* Records

- - - -

/-! ## Refused words -/

/-- The OPC and FMT of some command are an assigned opcode with a format legal for its class (R112, R115). -/
theorem exists_opcFmt_iff (opc : BitVec 8) (fmt : BitVec 2) :
    (∃ i, opcFmt i = (opc, fmt)) ↔
      opc ∈ assignedOpcodes ∧ fmt ≠ 0b11 ∧
        (fmt = 0b01 → opc ∈ ([0x10, 0x11, 0x12, 0x20, 0x21] : List (BitVec 8))) ∧
        (fmt = 0b10 → opc ∈ ([0x20, 0x21] : List (BitVec 8))) := by
  constructor
  · rintro ⟨i, hi⟩
    cases i <;> cases hi <;> decide
  · rintro ⟨hopc, h3, h1, h2⟩
    have hall : ∀ opc ∈ assignedOpcodes, ∀ fmt : BitVec 2, fmt ≠ 0b11 →
        (fmt = 0b01 → opc ∈ ([0x10, 0x11, 0x12, 0x20, 0x21] : List (BitVec 8))) →
        (fmt = 0b10 → opc ∈ ([0x20, 0x21] : List (BitVec 8))) →
        ∃ i ∈ tableInstrs, opcFmt i = (opc, fmt) := by
      decide
    obtain ⟨i, _, hi⟩ := hall opc hopc fmt h3 h1 h2
    exact ⟨i, hi⟩

theorem decode_error_iff {w : Word} : (∃ e, decode w = .error e) ↔ ¬ ∃ i, decode w = .ok i := by
  cases decode w <;> simp

/-- Settles O4: a word is refused where no command has its fields. -/
theorem illegalWordsByFields : Obligations.IllegalWordsByFields := by
  intro w
  simp only [decode_error_iff, decode_ok_iff_fields, exists_and_left, exists_opcFmt_iff, rsvOf, opcOf, fmtOf,
    assignedOpcodes]
  tauto

/-! ## The completion of a refused word -/

/-- A refused word is the failure with IllegalCommand, before any operand is read (R115, R413). -/
theorem completeLatched_of_error {s : State} {e : DecodeError} (h : decode s.cmdl = .error e) :
    completeLatched s = .next (completeErr s .illegalCommand) := by
  simp [completeLatched, h, complete]

theorem engineStep_of_busy {s : State} (h : s.status.busy = true) : engineStep s = completeLatched s := by
  simp [engineStep, h]

/-- Settles O6: the completion is `completeErr`, and either form of the turn is that completion. -/
theorem illegalCommandCompletes : Obligations.IllegalCommandCompletes := by
  intro s e h
  refine ⟨⟨_, _, _, completeLatched_of_error h⟩, fun hbusy hnone => ?_, fun rest hbusy hturn => ?_⟩
  · rw [step_of_no_event hnone, engineStep_of_busy hbusy]
  · rw [step_of_engineTurn hturn]
    exact engineStep_of_busy hbusy

end Sys2Proof.Machine
end

section
/-! SUPPORT. Determinism (30_encoding.md R120): two states that agree on what a command may read give it the same
result, and so complete alike. -/

namespace Sys2Proof.Machine

section
variable {s t : State} (h : SameOperands s t)
include h

theorem SameOperands.operand0_eq : operand0 s = operand0 t := by
  unfold operand0 operandAt
  rw [← h.len0, ← h.caps]
  split
  · rfl
  · rw [readBytes_congr fun k hk => h.in0 k (by omega)]

theorem SameOperands.operand1_eq : operand1 s = operand1 t := by
  unfold operand1 operandAt
  rw [← h.len1, ← h.caps]
  split
  · rfl
  · rw [readBytes_congr fun k hk => h.in1 k (by omega)]

theorem SameOperands.finish_eq (out : Bytes) (m : Bool) : finish s out m = finish t out m := by
  simp only [finish, doneWith, h.caps, h.cipher, h.hash]

theorem SameOperands.encCommon_eq : encCommon s = encCommon t := by
  simp only [encCommon, h.operand0_eq, h.cipher]

theorem SameOperands.decOperand_eq : decOperand s = decOperand t := by
  simp only [decOperand, h.operand0_eq, h.cipher]

theorem SameOperands.decFinish_eq (c : Bytes) : decFinish s c = decFinish t c := by
  simp only [decFinish, h.finish_eq, h.cipher]

theorem SameOperands.resCfgCipher_eq : resCfgCipher s = resCfgCipher t := by
  simp only [resCfgCipher, resCfgCipherEcb, resCfgCipherCbc, doneCipher, h.operand0_eq, h.operand1_eq, h.cfg,
    h.hash]

theorem SameOperands.resCfgHash_eq : resCfgHash s = resCfgHash t := by
  simp only [resCfgHash, doneHash, h.operand0_eq, h.cfg, h.cipher]

/-- A command's result is a function of its operands (R113, R120). -/
theorem SameOperands.resultOf_eq (i : Instr) : resultOf i s = resultOf i t := by
  cases i
  case cfgCipher => exact h.resCfgCipher_eq
  case cfgHash => exact h.resCfgHash_eq
  case sm3Raw | sm3Hex | hexEnc | hexDec | b64Enc | b64Dec =>
    simp only [resultOf, resSm3Raw, resSm3Hex, resHexEnc, resHexDec, resB64Enc, resB64Dec, h.operand0_eq,
      h.finish_eq]
  case hashRaw | hashHex =>
    simp only [resultOf, resHashRaw, resHashHex, h.operand0_eq, h.hash, h.finish_eq]
  case hmacRaw | hmacHex | verify =>
    simp only [resultOf, resHmacRaw, resHmacHex, resVerify, h.operand0_eq, h.operand1_eq, h.hash, h.finish_eq]
  case encRaw | encHex | encB64 =>
    simp only [resultOf, resEncRaw, resEncHex, resEncB64, h.encCommon_eq, h.finish_eq]
  case decRaw | decHex | decB64 =>
    simp only [resultOf, resDecRaw, resDecHex, resDecB64, h.decOperand_eq, h.decFinish_eq]

end

/-- A completion is a fault only by its result, whatever the state. -/
theorem complete_fault_iff {s : State} {r : Except Stop Done} {f : Fault} :
    complete s r = .fault f ↔ r = .error .uninitialized := by
  match r with
  | .ok d => simp [complete]
  | .error (.error e) => simp [complete]
  | .error .uninitialized => cases f; simp [complete]

/-- The bytes of OUT below OUTLEN after a success are the result's, whatever was stored before. -/
theorem readByte_completeOk_out (s : State) (d : Done) {k : Nat} (hk : k < (completeOk s d).outlen.toNat) :
    readByte (completeOk s d).mem (outBase + k) = d.out[k]? := by
  have hlen : k < d.out.length := by
    rw [completeOk_outlen, BitVec.toNat_ofNat] at hk
    exact hk.trans_le (Nat.mod_le _ _)
  rw [completeOk_mem, readByte_writeBytes, if_pos (by omega), Nat.add_sub_cancel_left]

/-- Settles O29: the two completions apply one result. -/
theorem resultDependsOnOperandsAlone : Obligations.ResultDependsOnOperandsAlone := by
  intro i s t h
  refine ⟨fun s' hs => ?_, fun f hf => ?_⟩
  · rw [exec_eq_complete i t, ← h.resultOf_eq]
    rcases exec_next_cases hs with ⟨d, hd, rfl⟩ | ⟨e, he, rfl⟩
    · rw [hd]
      exact ⟨completeOk t d, rfl, rfl, rfl, rfl, rfl, rfl, rfl, fun k hk =>
        (readByte_completeOk_out t d hk).trans (readByte_completeOk_out s d hk).symm⟩
    · rw [he]
      exact ⟨completeErr t e, rfl, rfl, rfl, rfl, rfl, h.cipher.symm, h.hash.symm,
        fun k hk => absurd hk (Nat.not_lt_zero k)⟩
  · rw [exec_eq_complete, complete_fault_iff] at hf ⊢
    rw [← h.resultOf_eq, hf]

end Sys2Proof.Machine
end

section
/-! SUPPORT. The SM3 message expansion and compression (41_sm3.md R147, R150 to R155): the words of a block, the
recurrence of the words after them, and the rounds as one fold over the round numbers. -/

namespace Sys2Proof.Machine

/-! ## Message expansion -/

@[simp] theorem beWords_length (b : Bytes) : (beWords b).length = b.length / 4 := by
  induction b using beWords.induct with
  | case1 b0 b1 b2 b3 rest ih => simp only [beWords, List.length_cons, ih]; omega
  | case2 b hshort =>
    match b with
    | [] => rfl
    | [_] | [_, _] | [_, _, _] => simp [beWords]
    | b0 :: b1 :: b2 :: b3 :: rest => exact absurd rfl (hshort b0 b1 b2 b3 rest)

/-- Word `j` of a string is its bytes `4j` to `4j + 3`, the first one highest (R15). -/
theorem beWords_getD {b : Bytes} {j : Nat} (hj : 4 * j + 3 < b.length) :
    (beWords b).getD j 0 =
      be32 (b.getD (4 * j) 0) (b.getD (4 * j + 1) 0) (b.getD (4 * j + 2) 0) (b.getD (4 * j + 3) 0) := by
  induction j generalizing b with
  | zero =>
    match b, hj with
    | b0 :: b1 :: b2 :: b3 :: rest, _ => rfl
  | succ j ih =>
    match b, hj with
    | b0 :: b1 :: b2 :: b3 :: rest, hj => exact ih (b := rest) (by simp only [List.length_cons] at hj; omega)

@[simp] theorem sm3ExpandFrom_length (n : Nat) (l : List Word) :
    (sm3ExpandFrom n l).length = n + l.length := by
  induction n generalizing l with
  | zero => simp [sm3ExpandFrom]
  | succ n ih => simp only [sm3ExpandFrom, ih, List.length_cons]; omega

/-- The expansion puts its `n` words in front and keeps the ones it starts from. -/
theorem sm3ExpandFrom_drop (n : Nat) (l : List Word) : (sm3ExpandFrom n l).drop n = l := by
  induction n generalizing l with
  | zero => rfl
  | succ n ih => rw [sm3ExpandFrom, ← List.drop_drop, ih, List.drop_one, List.tail_cons]

theorem getD_drop (l : List Word) (k i : Nat) : (l.drop k).getD i 0 = l.getD (k + i) 0 := by
  simp [List.getD_eq_getElem?_getD]

/-- Each of the `n` words in front is the next word of those after it. -/
theorem sm3ExpandFrom_getD {n i : Nat} (l : List Word) (hi : i < n) :
    (sm3ExpandFrom n l).getD i 0 = sm3NextW ((sm3ExpandFrom n l).drop (i + 1)) := by
  induction n generalizing l with
  | zero => omega
  | succ n ih =>
    rw [sm3ExpandFrom]
    rcases Nat.lt_succ_iff_lt_or_eq.1 hi with hlt | rfl
    · exact ih _ hlt
    · have hkept := sm3ExpandFrom_drop i (sm3NextW l :: l)
      have hword := getD_drop (sm3ExpandFrom i (sm3NextW l :: l)) i 0
      rw [hkept] at hword
      rw [← List.drop_drop, hkept]
      exact hword.symm

theorem sm3W_length {b : Bytes} (hb : b.length = 64) : (sm3W b).length = 68 := by simp [sm3W, hb]

theorem sm3W'_length {w : List Word} (hw : w.length = 68) : (sm3W' w).length = 64 := by simp [sm3W', hw]

/-- The words of the block, newest first, and the 52 in front of them. -/
theorem sm3W_getD {b : Bytes} (hb : b.length = 64) {j : Nat} (hj : j < 68) :
    (sm3W b).getD j 0 = (sm3ExpandFrom 52 (beWords b).reverse).getD (67 - j) 0 := by
  rw [sm3W, List.getD_reverse _ (by simp [hb, hj])]
  simp [hb]

theorem sm3W_getD_of_lt {b : Bytes} (hb : b.length = 64) {j : Nat} (hj : j < 16) :
    (sm3W b).getD j 0 = (beWords b).getD j 0 := by
  have hkept := getD_drop (sm3ExpandFrom 52 (beWords b).reverse) 52 (15 - j)
  rw [sm3ExpandFrom_drop, List.getD_reverse _ (by simp [hb]; omega)] at hkept
  rw [sm3W_getD hb (by omega), show 67 - j = 52 + (15 - j) by omega, ← hkept, beWords_length, hb,
    show 64 / 4 - 1 - (15 - j) = j by omega]

theorem sm3W_recurrence {b : Bytes} (hb : b.length = 64) {j : Nat} (h16 : 16 ≤ j) (hj : j < 68) :
    (sm3W b).getD j 0 =
      sm3P1 ((sm3W b).getD (j - 16) 0 ^^^ (sm3W b).getD (j - 9) 0 ^^^ rotl ((sm3W b).getD (j - 3) 0) 15)
        ^^^ rotl ((sm3W b).getD (j - 13) 0) 7 ^^^ (sm3W b).getD (j - 6) 0 := by
  have hplace : ∀ k, k < j → (sm3W b).getD (j - (k + 1)) 0 =
      ((sm3ExpandFrom 52 (beWords b).reverse).drop (67 - j + 1)).getD k 0 := by
    intro k hk
    rw [sm3W_getD hb (by omega), getD_drop]
    congr 1; omega
  rw [sm3W_getD hb hj, sm3ExpandFrom_getD _ (by omega), sm3NextW, ← hplace 15 (by omega), ← hplace 8 (by omega),
    ← hplace 2 (by omega), ← hplace 12 (by omega), ← hplace 5 (by omega)]

theorem sm3W'_getD {w : List Word} {j : Nat} (hj : j + 4 < w.length) :
    (sm3W' w).getD j 0 = w.getD j 0 ^^^ w.getD (j + 4) 0 := by
  have h4 : w[4 + j]? = some (w[j + 4]) := by rw [Nat.add_comm]; exact List.getElem?_eq_getElem hj
  simp [sm3W', List.getD_eq_getElem?_getD, List.getElem?_zipWith, h4, hj, show j < w.length by omega]

/-- Settles O38: the last 16 places hold the block's words, and each place in front of them the next word. -/
theorem sm3ExpansionRecurrence : Obligations.Sm3ExpansionRecurrence := by
  intro b hb w w'
  have hw : w.length = 68 := sm3W_length hb
  refine ⟨hw, sm3W'_length hw, fun j hj => ?_, fun j h16 hj => sm3W_recurrence hb h16 hj,
    fun j hj => sm3W'_getD (by omega)⟩
  exact (sm3W_getD_of_lt hb hj).trans (beWords_getD (by omega))

/-! ## Compression -/

/-- The rounds from number `j` on are one fold over the places of the schedule. -/
theorem sm3Rounds_eq_foldl (j : Nat) (ws ws' : List Word) (r : Sm3Regs) (hlen : ws'.length ≤ ws.length) :
    sm3Rounds j ws ws' r =
      (List.range ws'.length).foldl (fun r i => sm3Round (j + i) (ws.getD i 0) (ws'.getD i 0) r) r := by
  induction ws' generalizing j ws r with
  | nil => cases ws <;> rfl
  | cons w' ws' ih =>
    cases ws with
    | nil => simp at hlen
    | cons w ws =>
      rw [sm3Rounds, ih _ _ _ (by simpa using hlen), List.length_cons, List.range_succ_eq_map, List.foldl_cons,
        List.foldl_map]
      simp only [List.getD_cons_zero, List.getD_cons_succ, Nat.add_zero, Nat.succ_eq_add_one, Nat.add_assoc,
        Nat.add_comm 1]

/-- CF of a block is the 64 rounds in order and the feed-forward (R155). -/
theorem sm3CF_eq_foldl (v : Sm3Regs) {b : Bytes} (hb : b.length = 64) :
    sm3CF v b =
      sm3Feed ((List.range 64).foldl
        (fun r j => sm3Round j ((sm3W b).getD j 0) ((sm3W' (sm3W b)).getD j 0) r) v) v := by
  have hw := sm3W_length hb
  have hw' := sm3W'_length hw
  rw [sm3CF, sm3Rounds_eq_foldl _ _ _ _ (by omega), hw']
  simp only [Nat.zero_add]

/-- Settles O39: each round of `sm3CF_eq_foldl` is the update of R152. -/
theorem sm3CompressionRounds : Obligations.Sm3CompressionRounds := fun v _ hb => sm3CF_eq_foldl v hb

end Sys2Proof.Machine
end

section
/-! SUPPORT. The SM3 padding (41_sm3.md R146), the blocks of the padded message in order (R156, R158), and the
commands SM3.RAW and SM3.HEX (R160, R161). -/

namespace Sys2Proof.Machine

/-! ## Padding -/

/-- Reading on over the four bytes of a word adds the word as four more digits (R15). -/
theorem foldl_be32bytes (x : Word) (a : Nat) :
    (be32bytes x).foldl (fun x b => x * 256 + b.toNat) a = a * 2 ^ 32 + x.toNat := by
  have hx : x.toNat < 2 ^ 32 := x.isLt
  simp only [be32bytes, wordByte, List.foldl_cons, List.foldl_nil, BitVec.extractLsb'_toNat,
    Nat.shiftRight_eq_div_pow]
  omega

/-- `be64bytes(n)` reads as n mod 2^64 (R15). -/
theorem foldl_be64bytes (n : Nat) : (be64bytes n).foldl (fun x b => x * 256 + b.toNat) 0 = n % 2 ^ 64 := by
  rw [be64bytes, List.foldl_append, foldl_be32bytes, foldl_be32bytes, BitVec.toNat_ofNat, BitVec.toNat_ofNat]
  omega

/-- The zero bytes fill the block up to its last eight bytes (R146). -/
theorem pad3Zeros_spec (n : Nat) : pad3Zeros n < 64 ∧ (pad3Zeros n + n) % 64 = 55 := by
  rw [pad3Zeros]; omega

theorem pad3_length (m : Bytes) : (pad3 m).length = 64 * ((m.length + 8) / 64 + 1) := by
  have hzeros := pad3Zeros_spec m.length
  simp only [pad3, List.length_append, List.length_cons, List.length_nil, repByte_length, be64bytes_length]
  omega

- - - -

* Problem statement
The required answer is each line of the entries containing the string "absurd".

* Result for this task
        fun k hk => absurd hk (Nat.not_lt_zero k)⟩
    | b0 :: b1 :: b2 :: b3 :: rest => exact absurd rfl (hshort b0 b1 b2 b3 rest)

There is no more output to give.